Records excerpted from a collection:
-- ==== Sys2Proof/Machine/Step.lean ====
section
/-! DEFINITION. One step of the machine, and where it fetches its next request from. -/

namespace Sys2Proof.Machine

/-- One step: `cycle` around the dispatch. -/
def step (s : State) : Host.Outcome State Fault Refusal := cycle exec s

/-- `s` with the request of the opcode table's bits `w` where the next step fetches (log 9). -/
def State.withFetchWord (s : State) (nbits w : Nat) : State := s.placing (Request.ofBits nbits w)

end Sys2Proof.Machine
end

• **Task description**
What is needed is an exact restatement of every record above.

• **Answer section**
-- ==== Sys2Proof/Machine/Step.lean ====
section
/-! DEFINITION. One step of the machine, and where it fetches its next request from. -/

namespace Sys2Proof.Machine

/-- One step: `cycle` around the dispatch. -/
def step (s : State) : Host.Outcome State Fault Refusal := cycle exec s

/-- `s` with the request of the opcode table's bits `w` where the next step fetches (log 9). -/
def State.withFetchWord (s : State) (nbits w : Nat) : State := s.placing (Request.ofBits nbits w)

end Sys2Proof.Machine
end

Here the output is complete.